##### Data
def execBr (h : Hdr) (lx : Bool) (imm : BitVec 32) (s : State) : Host.Outcome State Fault Refusal :=
  issueWord h 0 0 0 {} (fun s => transferTo s (s.cc.regs.pc + sextImm imm) none lx) s
def execCall (h : Hdr) (d : GReg) (imm : BitVec 32) (s : State) : Host.Outcome State Fault Refusal :=
  issueWord h 0 0 0 { dsts := [opG d] } (fun s => transferTo s (s.cc.regs.pc + sextImm imm) (some d) false) s
def execJr (h : Hdr) (a : GReg) (lx : Bool) (imm : BitVec 32) (s : State) : Host.Outcome State Fault Refusal :=
  issueWord h 0 0 0 { srcs := [opG a] } (fun s => transferTo s (s.cc.rdG a + sextImm imm) none lx) s
def execCallr (h : Hdr) (d a : GReg) (imm : BitVec 32) (s : State) : Host.Outcome State Fault Refusal :=
  issueWord h 0 0 0 { srcs := [opG a], dsts := [opG d] }
    (fun s => transferTo s (s.cc.rdG a + sextImm imm) (some d) false) s
def execRet (h : Hdr) (a : GReg) (s : State) : Host.Outcome State Fault Refusal :=
  issueWord h 0 0 0 { srcs := [opG a] } (fun s => transferTo s (s.cc.rdG a) none false) s

/-! ## Hardware loops (R136) -/

/-- Activates a loop of `len` + 1 words after the word, or passes over its body for a count of zero. DEDUCED (log 45). -/
def startLoop (s : State) (len : BitVec 8) (count : BitVec 64) : Eff :=
  let c := s.cc
  let a := c.regs.pc
  if c.regs.loops[0].v && c.regs.loops[1].v then .trap s .illegalOpc 0x09 0
  else if count = 0 then .doneAt s (a + 12 * (len.setWidth 64 + 2))
  else
    let l : LoopLvl := { v := true, len1 := len, beg := (a + 12).extractLsb' 2 54, count := count }
    let ls := if c.regs.loops[0].v then c.regs.loops.set 1 l else c.regs.loops.set 0 l
    .done (s.setCc (c.setLoops ls))

def execLoop (h : Hdr) (a : GReg) (len : BitVec 8) (s : State) : Host.Outcome State Fault Refusal :=
  issueWord h 0 0 0 { srcs := [opG a] } (fun s => startLoop s len (s.cc.rdG a)) s
def execLoopi (h : Hdr) (len : BitVec 8) (cnt : BitVec 24) (s : State) : Host.Outcome State Fault Refusal :=
  issueWord h 0 0 0 {} (fun s => startLoop s len (cnt.setWidth 64)) s

/-! ## Predicate logic (R139) -/

def execPand (h : Hdr) (d a b : PReg) (na nb : Bool) (s : State) : Host.Outcome State Fault Refusal :=
  pForm h d [opP a, opP b] 1 (fun c => (c.rdP a != na) && (c.rdP b != nb)) s
def execPor (h : Hdr) (d a b : PReg) (na nb : Bool) (s : State) : Host.Outcome State Fault Refusal :=
  pForm h d [opP a, opP b] 1 (fun c => (c.rdP a != na) || (c.rdP b != nb)) s
def execPxor (h : Hdr) (d a b : PReg) (na nb : Bool) (s : State) : Host.Outcome State Fault Refusal :=
  pForm h d [opP a, opP b] 1 (fun c => (c.rdP a != na) != (c.rdP b != nb)) s
def execPnot (h : Hdr) (d a : PReg) (s : State) : Host.Outcome State Fault Refusal :=
  pForm h d [opP a] 1 (fun c => !c.rdP a) s
def execPmov (h : Hdr) (d a : PReg) (s : State) : Host.Outcome State Fault Refusal :=
  pForm h d [opP a] 1 (fun c => c.rdP a) s

/-! ## NOP and the timing modes (R140 to R142) -/

def execNop (h : Hdr) (s : State) : Host.Outcome State Fault Refusal :=
  issueCore h 0 0 0 {} (fun c => .ok c) s
def execTimed (h : Hdr) (s : State) : Host.Outcome State Fault Refusal :=
  issueCore h 0 0 0 {} (fun c => .ok (c.setTrap fun t => { t with tim := true })) s
/-- CHECKED waits for every fixed-latency result in flight, in either mode (R142). -/
def execChecked (h : Hdr) (s : State) : Host.Outcome State Fault Refusal :=
  issueCore h 0 0 0 { empty := .fixed }
    (fun c => .ok (c.setTrap fun t => { t with tim := false })) s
##########
The records shown earlier should all be returned verbatim.

def execBr (h : Hdr) (lx : Bool) (imm : BitVec 32) (s : State) : Host.Outcome State Fault Refusal :=
  issueWord h 0 0 0 {} (fun s => transferTo s (s.cc.regs.pc + sextImm imm) none lx) s
def execCall (h : Hdr) (d : GReg) (imm : BitVec 32) (s : State) : Host.Outcome State Fault Refusal :=
  issueWord h 0 0 0 { dsts := [opG d] } (fun s => transferTo s (s.cc.regs.pc + sextImm imm) (some d) false) s
def execJr (h : Hdr) (a : GReg) (lx : Bool) (imm : BitVec 32) (s : State) : Host.Outcome State Fault Refusal :=
  issueWord h 0 0 0 { srcs := [opG a] } (fun s => transferTo s (s.cc.rdG a + sextImm imm) none lx) s
def execCallr (h : Hdr) (d a : GReg) (imm : BitVec 32) (s : State) : Host.Outcome State Fault Refusal :=
  issueWord h 0 0 0 { srcs := [opG a], dsts := [opG d] }
    (fun s => transferTo s (s.cc.rdG a + sextImm imm) (some d) false) s
def execRet (h : Hdr) (a : GReg) (s : State) : Host.Outcome State Fault Refusal :=
  issueWord h 0 0 0 { srcs := [opG a] } (fun s => transferTo s (s.cc.rdG a) none false) s

/-! ## Hardware loops (R136) -/

/-- Activates a loop of `len` + 1 words after the word, or passes over its body for a count of zero. DEDUCED (log 45). -/
def startLoop (s : State) (len : BitVec 8) (count : BitVec 64) : Eff :=
  let c := s.cc
  let a := c.regs.pc
  if c.regs.loops[0].v && c.regs.loops[1].v then .trap s .illegalOpc 0x09 0
  else if count = 0 then .doneAt s (a + 12 * (len.setWidth 64 + 2))
  else
    let l : LoopLvl := { v := true, len1 := len, beg := (a + 12).extractLsb' 2 54, count := count }
    let ls := if c.regs.loops[0].v then c.regs.loops.set 1 l else c.regs.loops.set 0 l
    .done (s.setCc (c.setLoops ls))

def execLoop (h : Hdr) (a : GReg) (len : BitVec 8) (s : State) : Host.Outcome State Fault Refusal :=
  issueWord h 0 0 0 { srcs := [opG a] } (fun s => startLoop s len (s.cc.rdG a)) s
def execLoopi (h : Hdr) (len : BitVec 8) (cnt : BitVec 24) (s : State) : Host.Outcome State Fault Refusal :=
  issueWord h 0 0 0 {} (fun s => startLoop s len (cnt.setWidth 64)) s

/-! ## Predicate logic (R139) -/

def execPand (h : Hdr) (d a b : PReg) (na nb : Bool) (s : State) : Host.Outcome State Fault Refusal :=
  pForm h d [opP a, opP b] 1 (fun c => (c.rdP a != na) && (c.rdP b != nb)) s
def execPor (h : Hdr) (d a b : PReg) (na nb : Bool) (s : State) : Host.Outcome State Fault Refusal :=
  pForm h d [opP a, opP b] 1 (fun c => (c.rdP a != na) || (c.rdP b != nb)) s
def execPxor (h : Hdr) (d a b : PReg) (na nb : Bool) (s : State) : Host.Outcome State Fault Refusal :=
  pForm h d [opP a, opP b] 1 (fun c => (c.rdP a != na) != (c.rdP b != nb)) s
def execPnot (h : Hdr) (d a : PReg) (s : State) : Host.Outcome State Fault Refusal :=
  pForm h d [opP a] 1 (fun c => !c.rdP a) s
def execPmov (h : Hdr) (d a : PReg) (s : State) : Host.Outcome State Fault Refusal :=
  pForm h d [opP a] 1 (fun c => c.rdP a) s

/-! ## NOP and the timing modes (R140 to R142) -/

def execNop (h : Hdr) (s : State) : Host.Outcome State Fault Refusal :=
  issueCore h 0 0 0 {} (fun c => .ok c) s
def execTimed (h : Hdr) (s : State) : Host.Outcome State Fault Refusal :=
  issueCore h 0 0 0 {} (fun c => .ok (c.setTrap fun t => { t with tim := true })) s
/-- CHECKED waits for every fixed-latency result in flight, in either mode (R142). -/
def execChecked (h : Hdr) (s : State) : Host.Outcome State Fault Refusal :=
  issueCore h 0 0 0 { empty := .fixed }
    (fun c => .ok (c.setTrap fun t => { t with tim := false })) s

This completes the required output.